From unpromising to exciting

At the time of its admission to AIM, Versarien, which had no revenue in its prior financial year, acquired a subsidiary of Elektron from the division Ricketts had managed. Some details of this and further acquisitions Versarien has made are shown in the table below.

Acquired company Date of acquisition Price of acquisition (£m) Revenue in year prior to acquisition (£m)
Total Carbide Jun 2013 2.28 3.84
2-DTech (85%) May 2014 0.44 0 or negligible
Custom Systems Feb 2015 0.21 3.60
AAC Cyroma Oct 2016 1.70 4.27
Cambridge Graphene (85%) Jan 2017 0.17 0 or negligible
TOTAL 4.80 11.71

Given the total £11.71m of the revenue-generating businesses it has acquired, it’s a little disappointing to find that group revenue for its last financial year (to 31 March) was just £5.93m, on which it made a £2.2m loss.
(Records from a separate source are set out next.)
-- ==== Sys2Proof/Machine/Operands.lean ====
section
/-! DEFINITION. The operands of a Hand's instructions (chapter 6): lane registers, crew registers, flags and the
selected lanes, each with its poison (R124, R127); when a crew may issue (R125); faults of a kernel (R145 to R147). -/

namespace Sys2Proof.Machine

open Sys2Proof

/-! ## Registers -/

/-- x0 reads as 0. -/
def Hand.rx (h : Hand) (r l : Nat) : Lane := if r = 0 then 0 else h.x.get 0 (16 * r + l)
def Hand.px (h : Hand) (r l : Nat) : Bool := r ≠ 0 && h.xp.get false (16 * r + l)

/-- A write to x0 is ignored. -/
def Hand.wx (h : Hand) (r l : Nat) (v : Lane) (p : Bool) : Hand :=
  if r = 0 then h else { h with x := h.x.set 0 (16 * r + l) v, xp := h.xp.set false (16 * r + l) p }

/-- w0 reads as 0. -/
def Hand.rw (h : Hand) (r : Nat) : Word := if r = 0 then 0 else h.w.get 0 r
def Hand.pw (h : Hand) (r : Nat) : Bool := r ≠ 0 && h.wp.get false r
def Hand.ww (h : Hand) (r : Nat) (v : Word) (p : Bool) : Hand :=
  if r = 0 then h else { h with w := h.w.set 0 r v, wp := h.wp.set false r p }

/-- f0 reads as all ones. -/
def Hand.rf (h : Hand) (r : Nat) : BitVec 16 := if r = 0 then 0xFFFF else h.f.get 0 r
def Hand.pf (h : Hand) (r : Nat) : Bool := r ≠ 0 && h.fp.get false r
def Hand.wf (h : Hand) (r : Nat) (v : BitVec 16) (p : Bool) : Hand :=
  if r = 0 then h else { h with f := h.f.set 0 r v, fp := h.fp.set false r p }

/-- The lanes that a lane instruction acts on: the active mask and FSEL, or its complement (R124). (DEDUCED: log 44)
-/
def Hand.select (h : Hand) (fsel : Nat) (finv : Bool) : List Nat :=
  bitsOf 16 (h.active &&& (if finv then ~~~(h.rf fsel) else h.rf fsel)).toNat

/-- A lane has a register group of `n` registers from r that is poisoned. -/
def Hand.pxs (h : Hand) (r n l : Nat) : Bool := (List.range n).any fun i => h.px (r + i) l

/-- The value of `n` registers from r, the first lowest. -/
def Hand.rxs (h : Hand) (r n l : Nat) : Nat := ((List.range n).map fun i => (h.rx (r + i) l).toNat * 2 ^ (32 * i)).sum

/-- Registers that an access of SIZE takes (R124). -/
def sizeRegs (size : Nat) : Nat := if size = 3 then 2 else if size = 4 then 4 else 1
def sizeBytes (size : Nat) : Nat := 2 ^ size

/-- The next instruction. -/
def Hand.next (h : Hand) : Hand := { h with pc := h.pc + 1 }

/-! ## Issue (R117, R125) -/

/-- A lane register waits for a load or an atomic that has not returned. -/
def Hand.pendingX (h : Hand) (r : Nat) : Bool :=
  (h.misses.any fun m => m.dests.any fun d => d.reg ≤ r && r < d.reg + (if d.size = 8 then 2 else 1))
    || (h.atoms.any fun a => a.dests.any fun d => d.2.1 ≤ r && r < d.2.1 + (if a.size = 8 then 2 else 1))

/-- The crew issues its next instruction: its task runs and waits at nothing, its manifest is not suspended (R305),
none of its edges waits at the sluice (R341), its die is in service; nothing proceeds but an access at the addresses
`vas` whose translation it waits for (R239). (DESIGN CHOICE: log 43) -/
def State.issuesAt (s : State) (h : Nat) (vas : List Nat) : Bool :=
  let c := s.hand h
  c.busy && c.running && c.wait = .none && (s.pol c.pol).isRunning c.runSeq
    && !((s.pol c.pol).run c.runSeq).suspended && !s.held (srcHand h) c.pol && !(s.mill (h / 1024)).fenced
    && s.land.walks.all fun w => w.engine ≠ .hand h || vas.contains w.va

/-- DESIGN CHOICE: log 43. -/
def State.issues (s : State) (h : Nat) : Bool := s.issuesAt h []

/-- An instruction that touches the lane registers `xs` issues once each of them is there. (DESIGN CHOICE: log 43) -/
def State.ready (s : State) (h : Nat) (xs : List Nat) : Bool := s.issues h && !xs.any (s.hand h).pendingX

/-! ## Faults (R145 to R147) -/

/-- Detail bytes of R147: bytes 26-27 and 28-29 as given. -/
def Hand.detail (c : Hand) (h m sub : Nat) : List Byte :=
  leBytes 1 (h / 1024) ++ leBytes 1 c.kernel ++ leBytes 2 (h % 1024) ++ leBytes 4 (ofSigned 32 c.pc)
    ++ leBytes 2 c.active.toNat ++ leBytes 2 m ++ leBytes 2 sub ++ leBytes 2 c.task

/-- A fault of the crew range, or POISON_CONSUMED: it is raised in the polder's fast day book, and the kernel is
fenced, which ends its manifest FENCED. -/
def State.handFault (s : State) (h : Nat) (code : Code) (m sub : Nat) : State :=
  let c := s.hand h
  (s.raiseOwn code (srcHand h) c.pol (c.detail h m sub)).fenceRun c.pol c.runSeq

/-- ILLEGAL_INSTRUCTION: 1 reserved opcode, 2 FSEL or FINV, 3 register group, 4 mask stack, 5 format not offered, 6 tile
index. -/
def State.illegal (s : State) (h sub : Nat) : State := s.handFault h .illegalInstruction 0 sub

def State.poisonConsumed (s : State) (h : Nat) : State := s.handFault h .poisonConsumed 0 0

/-! ## The lanes' common forms -/

/-- Each selected lane writes register xd with a value and its poison; a poisoned selecting flag poisons what is
written. -/
def Hand.lanes (h : Hand) (fsel : Nat) (finv : Bool) (xd : Nat) (f : Nat → Lane × Bool) : Hand :=
  (h.select fsel finv).foldl (fun c l => c.wx xd l (f l).1 ((f l).2 || h.pf fsel)) h

/-- The same instruction for every lane: a value from the lane's sources. -/
def State.laneOp (s : State) (h fsel : Nat) (finv : Bool) (xd : Nat) (srcs : List Nat) (f : Hand → Nat → Lane) : State :=
  if !s.ready h (xd :: srcs) then s else
  s.updHand h fun c => (c.lanes fsel finv xd fun l => (f c l, srcs.any fun r => c.px r l)).next

end Sys2Proof.Machine
end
Somewhat unpromising, it has to be said.

However, the aforementioned partnerships with a global consumer goods company and a chemical major relate not to the more mature businesses but to the commercialisation of the production of graphene by 2-DTech, a spin-out from the University of Manchester, which Versarien acquired 85% of for £0.44m.

In its latest half-year results (to 30 September), it reported a jump in revenue to £2.2m in its graphene and plastic products division from just £17,000 in the same period of the prior year. It’s the commercial potential of graphene, as evidenced by the keen interest of diverse multinational companies since the half-year end, which has got investors excited.

What price to pay?

While, some of Versarien’s businesses appear to be fairly humdrum, I believe the commercial opportunity for graphene is genuinely significant. But what price would I be willing to pay to participate in such an opportunity?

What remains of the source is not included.